At this point, Chris’ injury luck starts to sound like a modern re-enactment of the biblical story of Job; we see the Point God experience the reality of being merely a man as he was again struck and unable to play. COVID-19 reached a vaccinated Paul, and suddenly the star had to miss not one, but two basketball games in the Western Conference Finals to finish going through both the league and the NBA Players Association’s mandates of a mandatory minimum isolation from the team. Crisis and Chris Paul are all too often met in tandem, and no amount of paid sponsorship from the American corporate giant of State Farm Insurance has prevented or kept him on the court – until now.

Defying all odds, at the time of writing, the Phoenix Suns are up 2-2 in a best of seven series. The Point God is playing through undisclosed hand issues, the rehabbed shoulder contusion, and a near-rolled ankle after a recent three-point attempt landing went bad. When asked at the end of game by ESPN’s Malika Andrews about his wrapped and injured hand, Paul was quick to quip: “I don’t know what you’re talking about!” with a wry grin on his face as he continued to persevere.

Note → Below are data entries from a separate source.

theorem witness_RemoteEvents_owner : (∃ m₀ m₁, (sMesh.pkg 0).mesh[0]? = some m₀ ∧ (sMesh.pkg 0).mesh[1]? = some m₁ ∧ sameLocation m₀ m₁ = false ∧
      (match own 0 m₀ sMesh with | .answer _ _ => true | .wait _ => false) = true ∧ (match own 0 m₁ sMesh with | .answer _ _ => false | .wait _ => true) = true) ∧
    (sMesh.pkg 0).answers[0]? = some (req0 (.load 8) none, .result 0) ∧
    ((req0 (.load 8) none).origin ≠ .unit ∧ (sOut 1 id).findSeq (req0 (.load 8) none).id = some i0 ∧
      (((sOut 1 id).seq i0).out.find? (fun o => o.matches (req0 (.load 8) none))).isSome = true) ∧
    (((sOut 1 id).seq i0).out[0]?.any (fun o => o.resendAt.isNone && decide (o.lastSend + 64 * 3000 ≤ (sOut 1 id).ck) && decide (o.attempts < 16)) = true ∧
      (sOut 1 id).has i0 = true ∧ ((sOut 1 id).seq i0).st ≠ .halt) ∧
    ((sOut 16 id).seq i0).out[0]?.any (fun o => decide (16 ≤ o.attempts)) = true ∧
    (((sOut 1 fun o => { o with resendAt := some 192000 }).seq i0).out[0]?.any (fun o => o.resendAt == some 192000 && !o.refused) = true ∧
      192000 ≤ (sOut 1 fun o => { o with resendAt := some 192000 }).ck) := by
  refine ⟨⟨_, _, rfl, rfl, ?_, ?_, ?_⟩, rfl, ⟨?_, ?_, ?_⟩, ⟨?_, ?_, ?_⟩, ?_, ?_, ?_⟩ <;> decide +kernel

/-- The reply cache of core 0. -/
def sReply (rs : List Reply) : State := sTeam.modCore 0 0 fun c => { c with replies := rs }

theorem witness_RemoteEvents_replies : let e := fun (h : Nat) => ({ id := ⟨7, 0, 3, 0⟩, serial := 5, result := 9, hold := h } : Reply)
    ((sReply [e 12000000]).core 0 0).replies[0]? = some (e 12000000) ∧ 4000 * 3000 ≤ (e 12000000).hold ∧ (e 11999999).hold < 4000 * 3000 := by
  refine ⟨rfl, ?_, ?_⟩ <;> decide

/-- An atomic addition with serial 6 of i0's at byte off of its own window, from an incarnation, all to serial 4 acknowledged. -/
def mAtomic (off inc : Nat) : MeshReq :=
  ⟨{ who := i0, id := ⟨7, 0, 3, 0⟩, serial := some 6, dpkg := 0, inc := inc, ack := 4, op := .atomic .fadd 1 0, place := .vwin 0 3 0 off }, 0, 0⟩

theorem witness_ExactlyOnce : let e := fun (n : Nat) => ({ id := ⟨7, 0, 3, 0⟩, serial := n, result := 9 } : Reply)
    let many := sReply (List.replicate 4096 { id := ⟨7, 0, 2, 0⟩, serial := 1, result := 0 })
    let acked := fun (s : State) => s.modCore 0 0 fun k => { k with replies := k.replies.filter fun e => !(e.id == ⟨7, 0, 3, 0⟩ && serLE e.serial 4) }
    (((sReply [e 6]).pkg 0).ctx? 7).isSome = true ∧ teamServes (sReply [e 6]) 0 (mAtomic 8 0) (mAtomic 8 0).req.place = true ∧
    hereOf (sReply [e 6]) 0 (mAtomic 8 0).req (mAtomic 8 0).req.place = some (.win 0 0 8) ∧
    ((acked (sReply [e 4, e 6])).core 0 0).replies = [e 6] ∧ ((acked (sReply [e 4])).core 0 0).replies = [] ∧
    (mAtomic 8 1).req.inc ≠ ((acked (sReply [])).pkg 0).inc ∧ (mAtomic 8 0).req.inc = ((acked (sReply [])).pkg 0).inc ∧
    (ownerFault (acked (sReply [])) 0 (mAtomic 8 0).req.op (.win 0 0 0x800000)).isSome = true ∧
    hereOf (sReply []) 0 (mAtomic 0x800000 0).req (mAtomic 0x800000 0).req.place = some (.win 0 0 0x800000) ∧
    ownerFault (acked (sReply [])) 0 (mAtomic 8 0).req.op (.win 0 0 8) = none ∧ 4096 ≤ ((acked many).core 0 0).replies.length := by decide +kernel

/-- Packages 0, 1, 22 and 23, with port 0 of package 0 changed by f and port 22 of package 1, its peer, by g; one packet. -/
def sLinks (f g : Port → Port) (k : Packet) : State :=
  { ({ ({} : State) with pkgs := [{ num := 0 }, { num := 1 }, { num := 22 }, { num := 23 }], net := [k], tree := [(1, 0)], drainAt := none }.modPort 0 0 f).modPort 1 22 g with
    ck := 4096 }

/-- A packet at package 0 for package d. -/
def pktTo (d vc : Nat) : Packet := { id := 4, src := 0, dst := d, at_ := 0, sent := 0, vc := vc, body := .req (req0 (.load 8) none) }

theorem witness_LinksAndRouting_links : let s := sLinks id id (pktTo 1 0)
    peerOf s 0 0 = some (1, 22) ∧ (7 < 8 ∧ 0 ≤ 30) ∧ 2 ≤ ((s.pkg 0).port 0).active ∧
    ((sLinks (fun t => { t with lanes := 1 }) id (pktTo 1 0)).pkg 0 |>.port 0).active < 2 ∧
    ((sLinks (fun t => { t with retired := true }) id (pktTo 1 0)).pkg 0 |>.port 0).retired = true ∧
    (23 % 24 = 23 ∧ 23 ≤ 30 ∧ (((s.modPort 22 30 fun t => { t with retired := true }).pkg (23 / 24 * 24 + 183 / 8)).port (23 + 183 % 8)).retired = true) ∧
    (let f : Flit := ⟨5, 4, true⟩
     let t := sLinks (fun t => { t with rxSeq := 5 }) (fun t => { t with toSend := [f] }) (pktTo 1 0)
     ((t.pkg 1).port 22).toSend = f :: [] ∧ f.seq = ((t.pkg 0).port 0).rxSeq ∧ f.seq ≠ ((s.pkg 0).port 0).rxSeq) ∧
    ((sLinks (fun t => { t with nak := true }) id (pktTo 1 0)).pkg 0 |>.port 0).nak = true := by decide +kernel

theorem witness_LinksAndRouting_packets : let s := sLinks id id (pktTo 1 0)
    (s.net[0]? = some (pktTo 1 0) ∧ (pktTo 1 4).vc < 5 ∧ (pktTo 1 0).at_ ≠ (pktTo 1 0).dst) ∧ 0 ∈ dragonPorts s (pktTo 1 0) ∧ portRoom s 0 0 (pktTo 1 0) = true ∧
    dragonPorts s (pktTo 575 0) = [] ∧ (pktTo 1 4).since + 4096 ≤ s.ck ∧ s.drainAt = none ∧
    (treeHop s 0 1 = some 1 ∧ (pktTo 1 5).epoch = (s.pkg 0).epoch ∧ (0, 1) ∈ neighbours s 0 ∧ (∀ n ∈ neighbours s 0, n.2 = 1 → n = (0, 1)) ∧ portRoom s 0 0 (pktTo 1 5) = true) ∧
    (let t : State := { sLinks id id (pktTo 1 5) with drainAt := some 0, ck := 120000 }; t.drainAt = some 0 ∧ 0 + 40 * 3000 ≤ t.ck) := by decide +kernel
/-- An 128-byte query block record: the descriptor's address, the table's, LIDX and NB; one row of eight FP32 results at address 0. -/
def qbRec (layer table lidx nb : Nat) : List Byte :=
  leBytes 8 layer ++ leBytes 8 table ++ leBytes 8 (lidx * 2 ^ 32 + nb) ++ List.replicate 104 0

/-- A 128-byte layer descriptor: one page, its list and counts, a hold time and one subscription. -/
def lyRec (subl subc hold : Nat) : List Byte :=
  List.replicate 8 0 ++ leBytes 8 subl ++ leBytes 8 subc ++ leBytes 8 1 ++ List.replicate 16 0 ++ leBytes 8 (hold * 2 ^ 48 + 2 ^ 32 + 2 * 2 ^ 24) ++
    List.replicate 72 0

/-- The slot's base address. -/
def slotVa : Nat := 0x01FE000000000000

At the age of 36, Chris Paul continues to grind and strive for greater things – to achieve victory with his teammates and fulfill the long-envisioned dream. At the age of 30, I have seen many parallels between his life and mine as I now enter post-secondary education for the first time. In 2005, just as Paul was starting his NBA career, I started the academic endeavours of high school with great hope and encouragement from countless family members, eighth grade teachers, and friends. The junior boys’ basketball team was tried out for, and despite battling a stomach flu, a position on the team at guard was achieved.

A few games into the season, a flu interrupted the start to a successful ninth grade year, not unlike how COVID has affected long haul patients. Throughout the next 15 years, nothing quite followed the path that I first envisioned. I found myself adapting to correspondence school before the technology of video calling connected us, and attending numerous hospital visits before masks were more than a fashion statement. Sudden deaths occurred in the family as mental health challenges came to the forefront, life-changing trauma was experienced where PTSD was found instead of healing, loved ones received disability diagnoses, and numerous other perilous stops along this strange road of life became milestones. I have an academic career that didn’t see a high school level of education until much later in life. In 2020, 15 years after beginning and being told it was either “crucially important” or “entirely irrelevant,” I completed both grade 12-level English courses online.

Perhaps it is fitting then that in the year of 2021, as we all look to leave the bubbles of our pandemic restricted lives, that Paul and I continue to persevere and aspire for more. While no athlete deserves a singular pedestal, may the collective perseverance of sports give us each the opportunity to strive towards our own championship and trophies in life. Whether it is a literal or metaphorical cold tub, a nagging, old injury or a current one, let us do the work of therapy. When seasons of our life seem to come to a close earlier than expected, let us start the work of off-season immediately and get back in whatever gym we can to stretch and strengthen ourselves. Let us surround ourselves with teammates and coaches that we are willing to experience the ecstasy of winning with, but also the agony of defeat that leads to further practice and training. When the pressures and stresses of balancing our time come our way, let us be reminded by sports and the value of rest. Let us renew ourselves for the next season, or semester, ahead.

The outcome of Paul’s Final’s Championship, and my pursuit of a university degree, are still unknown. What is clear, however, is that no matter what life throws our collective way, we each now share a common thread with every living person on this earth. When the voice of our own inner anxieties questions our ability to persevere and continue, let us be like Paul and continue to grin in the face of our inner dialogue, then knowingly and resiliently say: “I don’t know what you’re talking about.”